• **TASK TO COMPLETE**:
Output must match the data below exactly from its first line through the line that contains "(R231; log 51). -/", with no other line.

(Collected data entries)

§

/-- A user context (R231–R238). Its state is object 0x6067. -/
structure UserCtx where
  /-- Receive queue, oldest first (R235). -/
  queue : List Nat := []
  /-- Grants of its list: base, length, writable; mappings: virtual address, grant. -/
  grants : List (Nat × Nat × Bool) := []
  maps : List (Nat × Nat) := []
  /-- Slot submissions: table, buffer, count, span, status (R238). -/
  slots : List (Nat × Nat × Nat × Nat × Nat) := []
  /-- Private memory by virtual address, and the entry point of its image (R231; log 51). -/
  priv : Mem := {}
  entry : Nat := 0
  /-- The loaded segments, and the pages of 4 KiB that private memory has taken beside them (R231, R233; log 51). -/
  segs : List (Nat × Nat) := []
  pages : List Nat := []
  /-- Threads by core (R231). -/
  threads : KMap Thread := []
  deriving DecidableEq, Repr

/-- A line of the L2 of a cluster: its number, the address by 64; its bytes; and whether HBM lacks them (R224, R226). -/
structure CoreLine where
  line : Nat
  data : List Byte
  dirty : Bool
  deriving DecidableEq, Repr

/-- A Thallus core (R220–R228, R350). -/
structure CoreState where
  tctx : Nat := 0
  /-- The privilege mode: 0 user, 1 supervisor, 3 machine (R220, R229; log 127). -/
  mode : Nat := 1
  /-- The program counter and the registers of what runs outside user contexts (R220). -/
  pc : BitVec 64 := 0
  x : KMap (BitVec 64) := []
  f : KMap (BitVec 64) := []
  v : KMap (BitVec 512) := []
  /-- CSRs that hold what is written to them, PMP entries, satp and event selectors among them (R220, R222). -/
  csrs : KMap (BitVec 64) := []
  /-- What `cycle` reads beyond the cycles of the cluster, the instructions retired, and the events counted by counter 3 to 6 (R222). -/
  cycleBase : Nat := 0
  retired : Nat := 0
  events : KMap Nat := []
  /-- The range that a load reserved (R227). -/
  reservation : Option (Nat × Nat) := none
  /-- Window accesses that wait for their bank: offset, length, and the bytes to write (R228). -/
  window : List (Nat × Nat × Option (List Byte)) := []
  /-- The last access raised an address-misaligned or an illegal-instruction exception (R221, R222). -/
  misaligned : Bool := false
  illegal : Bool := false
  /-- The watchdog register has been written since the last tick, and the ticks in a row it was not (R350). -/
  watchdog : Bool := true
  missed : Nat := 0
  accessFault : Bool := false
  /-- Reference cycles of the running quantum (R231). -/
  quantum : Nat := 0
  /-- Last data a board access returned. -/
  data : List Byte := []
  deriving DecidableEq, Repr

/-- A mailbox ring and its status register (R235). -/
structure Mailbox where
  ring : List Nat := []
  /-- Entries that have come in this cycle and are readable from the next, a POST first. -/
  landing : List Nat := []
  head : Nat := 0
  pushed : Bool := true
  overflow : Bool := false
  deriving DecidableEq, Repr

/-- The Thallus clusters (chapter 9). -/
structure Thallus where
  cores : KMap CoreState := []
  boxes : KMap Mailbox := []
  ctxs : KMap UserCtx := []
  /-- Operand-store windows by cluster · 4 + number (R228), PLIC sources by cluster (R230). -/
  windows : KMap Nat := []
  plic : KMap Nat := []
  /-- The PLIC's sources in service and those raised meanwhile by cluster, priorities by cluster · 16 + source, enables and thresholds
  by core · 2, one more in supervisor mode (R230). -/
  plicServing : KMap Nat := []
  plicHeld : KMap Nat := []
  plicPriority : KMap Nat := []
  plicEnable : KMap Nat := []
  plicThreshold : KMap Nat := []
  /-- The L1s by (core · 2, one more for instructions) · 128 + set, as line numbers, and the L2s by cluster · 8,192 + set (R224). -/
  l1 : KMap (List Nat) := []
  l2 : KMap (List CoreLine) := []
  /-- The cycles of each cluster's cores since its reset, and the part of one gained, in units of 1/1,250 (R222). -/
  cycles : KMap Nat := []
  phase : KMap Nat := []
  /-- Tables whose READY and ARMED bits the stitcher has set in this epoch, and a restart of the stitch that waits for the
  vote window (R135, R240). -/
  stitching : List Nat := []
  stitchAgain : Bool := false
  /-- STITCH_LATE was raised in this epoch (R138). -/
  late : Bool := false
  /-- Telemetry buffer, newest first (R46, R234). -/
  telemetry : List (List Nat) := []
  /-- Mailbox entries delivered to the firmware destinations 0 to 3, by die · 4 + destination, newest first (R235). -/
  agent : KMap (List Nat) := []
  deriving DecidableEq, Repr

/-- Power, thermal control and background work (chapter 14). -/
structure Power where
  /-- The rails are on; the input stage is latched off until the input is removed (R421). -/
  on : Bool := true
  latched : Bool := false
  /-- Rails their regulators turned off (R368), rails in droop, and rails in the 64 cycles after it (R382). -/
  railsOff : List Nat := []
  drooping : List Nat := []
  recovering : List (Nat × Nat) := []
  /-- The last hundred input samples in mW, newest first, and samples in a row with the mean over the cap (R369, R381). -/
  samples : List Nat := []
  overCap : Nat := 0
  /-- The frame's samples: input mW and rail mW summed, and their number; the same of the last 1,024 frames (R374). -/
  frameIn : Nat := 0
  frameRails : Nat := 0
  frameSamples : Nat := 0
  history : List (Nat × Nat) := []
  /-- Rail energy short of a whole mJ, in units of 10 pJ, by rail. -/
  energyRest : KMap Nat := []
  /-- The plan fixed for the next frame: Frond MHz, cluster MHz, stretch (R375). -/
  plan : Option (List Nat × List Nat × Nat) := none
  /-- Stretch of the last fixed plan, of the limiter in this frame, and of throttling; the throttled dies (R379–R383). -/
  lastStretch : Nat := 0
  limiter : Nat := 0
  thermal : Nat := 0
  throttled : List Nat := []
  /-- Learned power by domain · 256 + phase plus 1 (R376); the static table as written, 14 × 3 values (R377); static shares
  measured, by domain (R384). -/
  learned : KMap Nat := []
  static : List Nat := [435, 50, 40, 435, 50, 40, 435, 50, 40, 125, 30, 25, 125, 30, 25, 125, 30, 25, 230, 40, 12, 230, 40, 12,
    230, 40, 12, 20, 8, 4, 20, 8, 4, 20, 8, 4, 80, 30, 7, 10, 10, 0]
  shares : KMap Nat := []
  /-- Gain of the energy coefficients by rail, as numerator and denominator (R371). -/
  gains : KMap (Nat × Nat) := []
  /-- Ageing records: offsets raised in mV by Frond 0 to 2 and cluster 3 to 5, and current maximums that wait for START, by
  object key (R373). -/
  offsets : KMap Nat := []
  maxima : KMap Nat := []
  /-- REFCLK is back and the PLLs wait for a wait frame; cycles on the holdover oscillator short of a ms (R422). -/
  returning : Bool := false
  holdRest : Nat := 0
  deriving DecidableEq, Repr

/-- A Nagauk session (R397): in band or on CAN FD, its key, the role, the object, writing or reading, the value or buffer,
its total length, the SEQ expected, the previous answer, and the cycles since the last SEG. -/
structure Session where
  inBand : Bool
  key : Nat
  role : Role
  index : Nat
  sub : Nat
  writing : Bool
  data : List Byte
  total : Nat
  seq : Nat
  prev : Option (List Byte)
  idle : Nat
  deriving DecidableEq, Repr

/-- The dictionary server and its paths (R386–R399). -/
structure Server where
  sessions : List Session := []
  /-- Requests of the in-band ring, oldest first, at most 64: the ADDR field and the payload. -/
  ring : List (Nat × List Byte) := []
  /-- CAN FD frames sent, oldest first: identifier and payload. -/
  canOut : List (Nat × List Byte) := []
  busOff : Bool := false
  /-- The CAN rates in force (R392). -/
  rates : Nat × Nat := (3, 3)
  /-- A settings write in progress: the record it leaves in the settings area, none for Restore defaults; and the answer it
  owes: in band, identifier or ADDR, payload. -/
  saving : Option (Option (KMap Nat) × Option (Bool × Nat × List Byte)) := none
  /-- The persistent values in the settings area (R390), none where it holds no record. -/
  stored : Option (KMap Nat) := none
  deriving DecidableEq, Repr

/-- An image set that passed R403: the manifest's IMGVER, SVN and KEY; TYPE and SHA-256 of every image, the manifest first;
the keys a TYPE 0x07 image revokes; its bytes; and whether it has been committed. `made` marks the set of manufacture,
whose images the manual does not give (R434; log 5). -/
structure ImageSet where
  version : Nat
  svn : Nat
  key : Nat
  images : List (Nat × List Byte)
  revoke : Nat
  bytes : List Byte
  committed : Bool
  made : Bool
  deriving DecidableEq, Repr

/-- Boot flash, keys, update and security (chapter 15), straps and JTAG (chapter 16). -/
structure Security where
  /-- Image slots A and B, the two copies of the directory, each its generation, active slot and whether its CRC is valid (R401), and
  the slot whose set is in use. -/
  slotA : Option ImageSet := some { version := 0, svn := 0, key := 0, images := [], revoke := 0, bytes := [], committed := true, made := true }
  slotB : Option ImageSet := none
  directories : List (Nat × Nat × Bool) := [(0, 0, true), (0, 0, false)]
  inUse : Nat := 0
  recovery : Bool := false
  /-- The serial number's fuses (R434). -/
  serial : List Byte := [0x45, 0x36, 0x42, 0x31, 0x32, 0x34, 0x31, 0x39, 0x30, 0x30, 0x30, 0x30, 0x33, 0x31, 0x37, 0x30]
  /-- Measurement register, log newest first, and entries measured (R405). -/
  mreg : List Byte := List.replicate 32 0
  mlog : List (List Byte) := []
  mcount : Nat := 0
  /-- The quote, and bytes 0 to 255 of one that is forming (R408). -/
  quote : List Byte := []
  forming : Option (List Byte) := none
  /-- Image data staged over CAN FD, the bytes under VERIFY or INSTALL, the verified set, and whether INSTALL wrote the
  inactive slot (R411). -/
  stagedCan : List Byte := []
  checking : Option (List Byte) := none
  verified : Option ImageSet := none
  written : Bool := false
  /-- Activation: the next step of Table 15.12, the slot taken into use, and whether it is a REVERT (R412). -/
  activating : Option (Nat × Nat × Bool) := none
  /-- Units whose microcode is still to be switched (R412). -/
  loading : List Nat := []
  /-- Units that go back to their previous bank after a read-back mismatch (R413). -/
  returning : List Nat := []
  /-- Active microcode bank of each unit (Table 15.12), 0 at reset. -/
  microcode : KMap Nat := []
  /-- The images of the firmware region, by slot (R404, R412). -/
  firmware : Nat := 0
  /-- The slots whose calibration and frequency tables are in use, and of that whose tables are taken next (R412). -/
  calibration : Nat := 0
  frequency : Nat := 0
  tables : Nat := 0
  /-- Strap levels NODE6 to NODE0 and FACTORY_N at the pins (R425). -/
  straps : Nat := 0xFF
  /-- JTAG instruction of dies W, C, E, the data register each shifts out, and die C's boundary register (R427). -/
  jtag : List Nat := [1, 1, 1]
  shift : List Nat := [0xB0E60C51, 0xB0E61C51, 0xB0E62C51]
  boundary : BitVec 32 := 0
  deriving DecidableEq, Repr

/-- DOMAIN objects that have no home of their own: the contexts' table sets (R238), the group table (R313), the restore
record and what a failed restore check found (R332). -/
structure Domains where
  tableSets : KMap (List Byte) := []
  groupTable : List Byte := []
  restoreRecord : List Byte := []
  mismatch : List Byte := []
  deriving DecidableEq, Repr

/-- The module. -/
structure State where
  clock : Clock
  /-- Values of the dictionary objects by key, over the defaults of the object table. -/
  dict : KMap Nat
  units : KMap UnitState
  arrays : KMap ArrayRegs
  sorus : KMap Sorus
  filigrees : KMap Filigree
  program : Program
  faults : Faults
  mem : Memory
  traffic : Traffic
  fabric : Fabric
  commit : Commit
  locket : Locket
  thallus : Thallus
  power : Power
  server : Server
  security : Security
  domains : Domains
  /-- Draws of free values so far (log 2). -/
  freeCount : Nat
  /-- The commands that wait, first in first out. -/
  pending : List Instr
  deriving DecidableEq, Repr

/-- The reasons a step can stop with a fault: none, since every event of the module has an effect (log 8). -/
inductive Fault where
  /-- Raised by no command; it keeps the type inhabited. Safe. -/
  | never
  deriving DecidableEq, Repr

/-- The reasons a step can be refused. -/
inductive Refusal where
  /-- Raised by an arm of Dispatch.lean without a meaning. Safe. -/
  | notModelled (mnemonic : String)
  deriving DecidableEq, Repr

/-- The service cores and their contexts (Table 9.5), in supervisor mode. -/
def serviceCores : KMap CoreState :=
  [(0, 2), (1, 1), (8, 2), (9, 3), (10, 2), (11, 2), (12, 1), (16, 2), (17, 1)].map fun p => (p.1, { tctx := p.2 })

/-- The module right after power-up, ready for a program (R428; logs 3 to 6 name the values the manual does not give). -/
def State.reset : State where
  clock := {}
  dict := []
  units := []
  arrays := []
  sorus := []
  filigrees := []
  program := {}
  faults := {}
  mem := {}
  traffic := {}
  fabric := {}
  commit := {}
  locket := {}
  thallus := { cores := serviceCores }
  power := {}
  server := {}
  security := {}
  domains := {}
  freeCount := 0
  pending := []

end Sys2Proof.Machine
end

§

• **TASK ANSWER**:
/-- A user context (R231–R238). Its state is object 0x6067. -/
structure UserCtx where
  /-- Receive queue, oldest first (R235). -/
  queue : List Nat := []
  /-- Grants of its list: base, length, writable; mappings: virtual address, grant. -/
  grants : List (Nat × Nat × Bool) := []
  maps : List (Nat × Nat) := []
  /-- Slot submissions: table, buffer, count, span, status (R238). -/
  slots : List (Nat × Nat × Nat × Nat × Nat) := []
  /-- Private memory by virtual address, and the entry point of its image (R231; log 51). -/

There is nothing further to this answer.